| Wednesday, January 31st, 2007 | Emily Halevy | CWK Producer |
“So often, a young women’s severe cramps are written off as something she has to get used to.”
– Robert B. Albee, Jr., M.D., gynecologist
Over five million U.S. women suffer from a disease that very often goes undiagnosed. And for two-thirds of those women, the condition begins during their teenage years.
19-year-old Bethany Monroe is one of them. She woke up one morning in severe pain.
“It was awful - it was just - I, I didn’t want to be awake,” she remembers. “I just wanted to go to sleep, cause it was so bad. It was just a constant throbbing and really sharp pain.”
The diagnosis: endometriosis - an abnormal growth of tissue in the pelvic area. It can cause inflammation, severe pain and sometimes infertility.
And doctors say they’re seeing it more often today, in teens.
“The question would be are we starting to open our eyes more and making the diagnosis earlier, or are we truly seeing more of it,” says gynecologist Dr. Robert B. Albee, Jr. He thinks many doctors are just more aware of endometriosis now.

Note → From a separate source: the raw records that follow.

-- ==== Sys2Proof/Syntax.lean ====
section
/-! DEFINITION. The commands of the block: one constructor of `Instr` per row of the table of operations and events. An XCI
command carries its submission entry (Table 6.2) as `Cmd`; an event carries what the outside world settles about it (which
function, which unit, what a sample read, whether a test passed); a Pinna row carries the unit, the guard and the operand
fields of Table 19.2. -/

namespace Sys2Proof

/-- A PCIe function, 0 to 255 (R176). -/
abbrev FnId := BitVec 8
/-- A queue pair of a function, 0 to 3 (R183). -/
abbrev PairId := BitVec 2

/-- Table 7.1: who submitted a command. `applet u`: the invocation on execution unit `u`. -/
inductive Issuer where
  | host
  | applet (unit : Fin 8)
  deriving DecidableEq, Repr

/-- A submission entry (Table 6.2) after its OPCODE, with the function, pair and issuer it came from. `params` is the
56-byte PARAMS block as one little-endian number: byte `k` is bits `[8k+7:8k]`. -/
structure Cmd where
  fn : FnId
  q : PairId
  issuer : Issuer
  tag : BitVec 16
  /-- byte 4: [0] FENCE, [1] FAIL_STOP, [7:2] reserved -/
  flags : Byte
  /-- byte 5 -/
  format : Byte
  /-- bytes 6 and 7, reserved -/
  rsv : BitVec 16
  params : BitVec 448
  deriving DecidableEq, Repr

/-- The commit group instances of Table 3.5 that have a COMMIT register (CG_WAKECMP is applied by MTS to WAKECTL). -/
inductive CommitGroup where
  | queue (fn : FnId) (q : PairId)
  | imod (fn : FnId)
  | sched
  | tenant (fn : FnId)
  | power
  | hypha
  | alarm (k : Fin 8)
  | gpio
  | turtis (port : Fin 2)
  | cless
  | tamper
  deriving DecidableEq, Repr

/-- A register region: BAR0 of a function (Table 5.1), BAR2 of the PF (Table 5.2), or a function's configuration space (Tables 5.16 and
5.17). -/
inductive Region where
  | fnBar (fn : FnId)
  | glBar
  | config (fn : FnId)
  deriving DecidableEq, Repr

/-- How a DMA read ends (R212). -/
inductive DmaEnd where
  | data | unsupported | completerAbort | poisoned | timeout
  deriving DecidableEq, Repr

/-- An engine unit: Table 7.10, the Pinna execution units, the entropy cores and the Medulla wrap unit. -/
inductive UnitRef where
  | frond (n : Fin 64)
  | calyptra (n : Fin 2)
  | slice (n : Fin 4)
  | pinna (n : Fin 8)
  | entropy
  | wrap
  deriving DecidableEq, Repr

/-- The clock islands, in the order of Table 3.1 (codes of R756). -/
abbrev Island := Fin 19

/-- Where a double-bit fault lies (Table 18.6, R356, R588, R589, R618, R658, R853). -/
inductive EccPlace where
  | sramCode
  | sramJob (fn : FnId) (q : PairId) (tag : BitVec 16)
  | sramReplay (fn : FnId) (q : PairId)
  | medulla (slot : BitVec 12)
  | tcm (unit : Fin 8) (code : Bool) (word : BitVec 16)
  | hold (frond : Fin 64)
  | calyptraMem (unit : Fin 2)
  | scratch (granule : Fin 240)
  | share
  | unowned
  /-- a flash word: kind, index and word offset of R588; `fetch` a Xemberon instruction fetch (R589) -/
  | flash (kind : BitVec 4) (index : Byte) (word : BitVec 32) (fetch : Bool)
  /-- the newest primary record of a Lichen counter (R618) -/
  | counter (c : Fin 512)
  | spore (word : BitVec 10)
  deriving DecidableEq, Repr
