/-- How far a fetched command is: fetched and not started; waiting for a unit, tags, scratch, the reader or an event; on a
unit; preempted on it; waiting for its flash operations; at the reader; in a test; ended, its completion held by Bus Master Enable
(R211). -/
inductive Stage where
  | fetched
  | waiting
  | running (u : UnitRef)
  | preempted (u : UnitRef)
  | flash
  | reader
  | testing
  | done
  deriving DecidableEq, Repr

/-- A lattice step of an ML-KEM or ML-DSA job (R432): none is asked for, one waits for a slice's macro-step boundary, one runs on a
slice. -/
inductive LatticeStep where
  | idle | due
  | on (n : Fin 4)
  deriving DecidableEq, Repr

/-- A command in flight (fetched, no completion posted). -/
structure Job where
  op : Nat
  cmd : Cmd
  stage : Stage := .fetched
  /-- it has started: an engine command when it is dispatched (R236, R237) -/
  begun : Bool := false
  /-- the number of the doorbell that announced it (Table 5.18) -/
  rung : Nat := 0
  fenceWaited : Bool := false
  rerun : Bool := false
  /-- bytes that it draws when it starts, and the draws taken (R237, R399, R430) -/
  drawNeed : Nat := 0
  draws : Bytes := []
  /-- descriptors read when it started: address and bytes (R225) -/
  descs : List (Nat × Bytes) := []
  lattice : LatticeStep := .idle
  /-- frond time: Seta up to which it is charged, while fronds are held; what the present run and its finished key-switch steps were
  charged, in frond-ns (R200, R202, R400) -/
  paidTo : Option Nat := none
  spent : Int := 0
  stepSpent : Int := 0
  /-- the second frond of a twin job (R390), and pairs that have mismatched (R395) -/
  twin : Option (Fin 64) := none
  pairs : Nat := 0
  /-- the units' copies of its key, as they arrived over Vein (R331, R333), and the attempts to each unit that failed (R353); by unit -/
  copies : List (Nat × Bytes) := []
  veinFails : SMap Nat := []
  /-- the slot taken for the key it makes (R314, Table 8.12), none where the slot it names holds a secret to be compared (R427); and the place of
  the key record it writes -/
  fills : Option (Option Nat) := none
  place : Option Nat := none
  tags : Nat := 0
  /-- segment tags of pass one and its verdict on the message tag (R376, R377) -/
  segs : List Bytes := []
  passOne : Option Bool := none
  granules : List Nat := []
  reserved : Bool := false
  borrowed : Option (Fin 64) := none
  /-- key chunks verified, and how many the job has in all (R464, R472) -/
  chunks : Nat := 0
  need : Nat := 0
  /-- when the command started, and when the command was fetched, in Seta ticks -/
  startedAt : Nat := 0
  fetchedAt : Nat := 0
  /-- what it answers, held while last gasp keeps it from being posted (Table 14.7, R234) -/
  outcome : Option Reply := none
  /-- the value the command works on: a slot, a counter, an applet, a mask of units still to answer -/
  aux : Nat := 0
  aux2 : Nat := 0
  deriving DecidableEq, Repr

/-- A unit of an engine. -/
structure UnitSt where
  st : PoolState := .testing
  why : TestCause := .join
  /-- the join test has passed; the unit joins at the next epoch boundary -/
  passed : Bool := false
  lastTest : Nat := 0
  forced : Bool := false
  failCause : Nat := 0
  joinedAt : Nat := 0
  deriving DecidableEq, Repr

/-- A key slot (Table 8.3). -/
structure Slot where
  attr : U64 := 0
  key : Bytes := []
  deriving DecidableEq, Repr

/-- A persistent record (Table 8.8). -/
structure KeyRec where
  slot : Nat := 0
  owner : Nat := 0
  gen : BitVec 16 := 0
  /-- words 1 to 11 -/
  wrapped : Bytes := []
  /-- the seed whose KEK wrapped it: under another it does not unwrap (log entry 6) -/
  seed : List U64 := []
  committed : Bool := false
  tombstone : Bool := false
  headerOk : Bool := true
  damaged : Bool := false
  deriving DecidableEq, Repr

/-- Chapter 8. -/
structure Medulla where
  slots : SMap Slot := []
  kek : Option Bytes := none
  kekBlocked : Bool := false
  records : SMap KeyRec := []
  unloadable : List Nat := []
  wrapFailed : Bool := false
  /-- every persistent key unusable until the next boot (R891) -/
  unusable : Bool := false
  arrayOff : Bool := false
  /-- the sector of the key-record region being compacted, 0 to 35 (R340) -/
  compacting : Option Nat := none
  /-- Vein: the requester whose turn is first (R332), and the next load's sequence number (R330) -/
  veinTurn : Nat := 0
  veinSeq : U32 := 0
  deriving DecidableEq, Repr

/-- A noise source. -/
structure Source where
  inService : Bool := false
  retired : Bool := false
  /-- Seta of its health failures within the last second (R528) -/
  failures : List Nat := []
  /-- the health test whose failure the start-up test now running answers, 0 at the boot (R527) -/
  failing : Nat := 0
  deriving DecidableEq, Repr

/-- A DRBG instance. -/
structure Drbg where
  live : Bool := false
  st : Bytes := []
  requests : Nat := 0
  lastReseed : Nat := 0
  reseeds : Nat := 0
  blocked : Bool := false
  produced : Nat := 0
  deriving DecidableEq, Repr

/-- Chapter 12. -/
structure Entropy where
  sources : SMap Source := []
  insts : SMap Drbg := []
  /-- full-entropy blocks and raw bytes taken so far: the indices of the free values -/
  taken : Nat := 0
  rawTaken : Nat := 0
  next : Nat := 0
  badBlock : BitVec 4 := 0
  rawMode : Bool := false
  pattern : Option Bytes := none
  coreFailed : Bool := false
  healthFailures : Nat := 0
  repFails : Nat := 0
  adaptFails : Nat := 0
  deriving DecidableEq, Repr

/-- Flash units: kind and index of Table 13.3 (0 bank A block, 1 bank B block, 2 data sector, 3 option copy, 4 journal). -/
structure FlashUnit where
  kind : Nat
  index : Nat
  deriving DecidableEq, Repr

/-- What an open flash operation is for. -/
inductive FlashUse where
  | command (c : Cmd)
  | keyRegion (sector : Nat)
  | configHalf (sector : Nat)
  | relocation (sector : Nat)
  | appletErase (block : Nat)
  | crozierErase (block : Nat)
  | crozierPage (chunk : Nat)
  deriving DecidableEq, Repr

/-- A program or erase requested: open once it has begun (R547, R549). -/
structure FlashOp where
  unit : FlashUnit
  erase : Bool
  use : FlashUse
  begun : Bool := true
  fails : Nat := 0
  startedAt : Nat := 0
  starved : Bool := false
  /-- an erase that stands suspended for a program of its array, and its suspends so far (R543, R545) -/
  suspended : Bool := false
  suspends : Nat := 0
  deriving DecidableEq, Repr

/-- Chapter 13. -/
structure Flash where
  /-- journal words, keyed sector * 512 + word; an unlisted word is erased -/
  journal : SMap U64 := []
  /-- folded erase counts, WORN marks, overrides: keyed kind * 256 + index -/
  wear : SMap Nat := []
  wornBad : SMap Bool := []
  override : SMap Bool := []
  replaced : SMap Nat := []
  spares : List Nat := [250, 251, 252, 253, 254, 255]
  /-- log extension steps in use (R754) -/
  extensions : Nat := 0
  ops : List FlashOp := []
  /-- option copies, keyed copy * 128 + word; an unlisted word is erased -/
  option : SMap U64 := []
  /-- OTP words; an unlisted word is unprogrammed (R533) -/
  otp : SMap U64 := []
  otpBad : List Nat := []
  bankA : Memory := []
  crozierTorn : Bool := false
  crozierLock : Bool := false
  configActive : Nat := 0
  configUsed : Nat := 0
  configCopying : Bool := false
  otpPending : Option Nat := none
  deriving DecidableEq, Repr

/-- A primary block (Table 14.2): its VALUE and SEAL words and how many unary cells count as used. -/
structure Block where
  value : U64 := 0xFFFFFFFFFFFFFFFF
  sealWord : U64 := 0xFFFFFFFFFFFFFFFF
  used : Nat := 0
  damaged : Bool := false
  /-- cells that count as used for a double-bit error alone (R620) -/
  badCells : List Nat := []
  deriving DecidableEq, Repr

/-- Chapter 14. -/
structure Counters where
  blocks : SMap Block := []
  /-- backup slots, keyed (sector - 126) * 25 + slot -/
  backups : SMap Block := []
  /-- owning function plus one; 0 free -/
  owner : SMap Nat := []
  /-- the value a released or never sealed counter keeps, and final values of lost counters (R619) -/
  lost : SMap Nat := []
  spentLogged : List Nat := []
  /-- counters whose backup waits for a slot (R888) -/
  owed : List Nat := []
  /-- sectors, relative to 126, that the region has lost (R579) -/
  lostSectors : List Nat := []
  deriving DecidableEq, Repr

/-- A log entry (Table 17.9) but for SEQ and CHAIN, which it takes when it is placed. -/
structure Note where
  epoch : U32
  seta : Nat
  kind : Nat
  type : Nat
  source : Nat
  detail : Nat
  deriving DecidableEq, Repr

/-- A log slot that has a programmed word. -/
inductive LogSlot where
  | erased
  | entry (seq : U32) (note : Note) (chain : Bytes)
  | torn
  | damaged (seq : U32) (chain : Bytes)
  deriving DecidableEq, Repr

/-- The evidence log. -/
structure Log where
  slots : SMap LogSlot := []
  next : Nat := 0
  seq : U32 := 0
  chain : Bytes := []
  /-- slot 1 exists (R153, R731) -/
  chained : Bool := false
  /-- it cannot be derived at all (R766) -/
  noChain : Bool := false
  staged : List Note := []
  /-- entries held during last gasp (R894) -/
  gasping : Bool := false
  held : List Note := []
  /-- entries that a reset leaves for ROM to make at the next boot (Table 2.12, Table 3.14, Table 17.16) -/
  reports : List Note := []
  /-- boot epoch [31:0] and sequence number [63:32] of the last entry before the Sentinel lost its power (R138) -/
  lossMark : U64 := 0
  nearFull : Bool := false
  fullRaised : Bool := false
  tornSeen : List Nat := []
  /-- the newest entry is still being programmed, and how often a word of it has failed verification (R765) -/
  writing : Option Nat := none
  /-- sequence numbers appended and not yet mirrored (R627) -/
  toMirror : List Nat := []
  deriving DecidableEq, Repr

/-- The Spore island: store words (unlisted words read 0), words that fail ECC, and a forced sequencer. -/
structure Spore where
  words : SMap U64 := []
  bad : List Nat := []
  deriving DecidableEq, Repr

/-- Reader mode. -/
structure Reader where
  fieldOn : Bool := false
  offUntil : Nat := 0
  card : Bool := false
  layer4 : Bool := false
  retries : Nat := 0
  badBlocks : Bool := false
  wtx : Nat := 0
  /-- found at PD47 power-up (R660): 1 front-end check failed, 2 field below 1.5 A/m -/
  fault : Nat := 0
  /-- Badge exchange: 1 AID selected awaited, 2 response awaited; and the challenge sent -/
  badgeStep : Nat := 0
  challenge : Bytes := []
  deriving DecidableEq, Repr

/-- Tag mode. -/
structure Tag where
  field : Bool := false
  hei : Nat := 0
  fieldOns : Nat := 0
  opened : Bool := false
  selected : Bool := false
  scope : Option Byte := none
  techId : U32 := 0
  credDigest : Bytes := []
  challenge : Option (Nat × Bytes) := none
  usedChallenge : Nat := 0
  fails : Nat := 0
  visitDone : Bool := false
  actions : Nat := 0
  entriesRead : Nat := 0
  /-- what the last APDU was answered (data then SW) -/
  answer : Bytes := []
  deriving DecidableEq, Repr

/-- A roster entry (Table 16.5). -/
structure RosterEntry where
  address : Byte
  busTa : Byte
  busTb : Byte
  bridge : Bool
  identity : Bytes
  deriving DecidableEq, Repr

/-- A neighbour on a port. -/
structure Nbr where
  known : Bool := false
  nonce : Bytes := []
  /-- consecutive empty slots of its own (R687), and the superframe it was last heard in, plus one -/
  empty : Nat := 0
  heardAt : Nat := 0
  lost : Bool := false
  gone : Bool := false
  /-- it has opened a new link session, and the HIGH_WATER it reports is awaited for its log entry (R688, R689) -/
  returning : Bool := false
  /-- superframes of its intrusions, newest first, and that of its last TRIM, plus one (R679, R680) -/
  intrusions : List Nat := []
  trimmedAt : Nat := 0
  /-- intrusions seen since the last report (R678), and the offset last measured -/
  seen : Nat := 0
  offset : Int := 0
  mismatch : Bool := false
  deriving DecidableEq, Repr

/-- What a port feeds to its bus (R696 to R703). -/
structure Feed where
  on : Bool := false
  /-- an answer to a PULL_REQ (R707) -/
  pull : Bool := false
  offered : Bool := false
  next : Nat := 0
  resend : List Nat := []
  /-- chunk being sent whose second half follows -/
  half : Option Nat := none
  /-- superframe in which a chunk not yet acknowledged was sent -/
  sentAt : SMap Nat := []
  deriving DecidableEq, Repr

/-- A Turtis port. -/
structure Port where
  running : Bool := false
  word : U64 := 0
  /-- superframes still to listen (R716) -/
  listen : Nat := 0
  synced : Bool := false
  /-- consecutive beacons heard, and missed -/
  beacons : Nat := 0
  missed : Nat := 0
  slot : Nat := 15
  sfn : U32 := 0
  master : Byte := 0xFF
  /-- the node the next beacon names as master (R668) -/
  heir : Option Byte := none
  layoutUpdate : Bool := false
  grant : Byte := 0xFF
  grantQueue : List Byte := []
  /-- link nonce; empty until it is drawn (R686), and the chain key of the superframe -/
  nonce : Bytes := []
  key : Bytes := []
  nbrs : SMap Nbr := []
  /-- the owner of the present slot was heard in it -/
  heard : Bool := false
  seq : BitVec 16 := 0
  trims : List (Byte × Int) := []
  mutes : List (Byte × Nat) := []
  mutedFor : Nat := 0
  shift : Int := 0
  edge : Nat := 0
  intrusionCount : Nat := 0
  crcErrors : Nat := 0
  macFails : Nat := 0
  badPids : Nat := 0
  strangers : Nat := 0
  strangersSince : Nat := 0
  strangerAt : Option Nat := none
  collisions : Nat := 0
  busy : Nat := 0
  busyMark : Bool := false
  busFault : Bool := false
  /-- the frame sent in the present slot: PID, FLAGS, SEQ, destination, payload (the MAC and CRC are functions of it) -/
  sent : Option (Nat × Nat × Nat × Byte × Bytes) := none
  hello : Bool := false
  claimDue : Bool := false
  /-- frames that wait for an owned slot: PID, destination, payload -/
  toSend : List (Nat × Byte × Bytes) := []
  feed : Feed := {}
  deriving DecidableEq, Repr

/-- A receiver of an update session. -/
structure Receiver where
  highWater : Nat := 0
  /-- 0 in progress, 1 complete, 2 declined, 3 gone, 4 offered and not answered -/
  status : Nat := 4
  deriving DecidableEq, Repr

/-- The update progress record of the configuration region (R694), with the HIGH_WATER that ROM resumes from (R708). -/
structure Progress where
  session : U64
  svn : U32
  version : U32
  size : Nat
  chunks : Nat
  digest : Bytes
  highWater : Nat
  deriving DecidableEq, Repr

Either way, it’s often misdiagnosed. Bethany was told she had kidney stones; another doctor said appendicitis.
Dr. Albee says there are two reasons why it often takes time for a correct diagnosis. One, he says, “I think that a lot of people start with symptoms that are not necessarily specific.”
Another, he says, is “ignorance. Not considering the diagnosis - there are doctors that don’t believe teenagers can have ‘endo’. What a shame.”
The symptoms include back pain, constipation, fatigue and, most commonly, consistently painful menstrual cramps - which many women and doctors dismiss.
“I didn’t realize that it could be something other than just a normal period.” says Bethany. “I thought it was just, ‘oh, I’m one of those girls who has terrible cramps,”
“So often, a young women’s severe cramps are written off as something she has to get used to,” says Albee.
Bethany underwent surgery, which doctors say is 91 percent effective in curing the disease.
It was for Bethany. “After that, it was just, the pain was gone,” she says. “It was great.”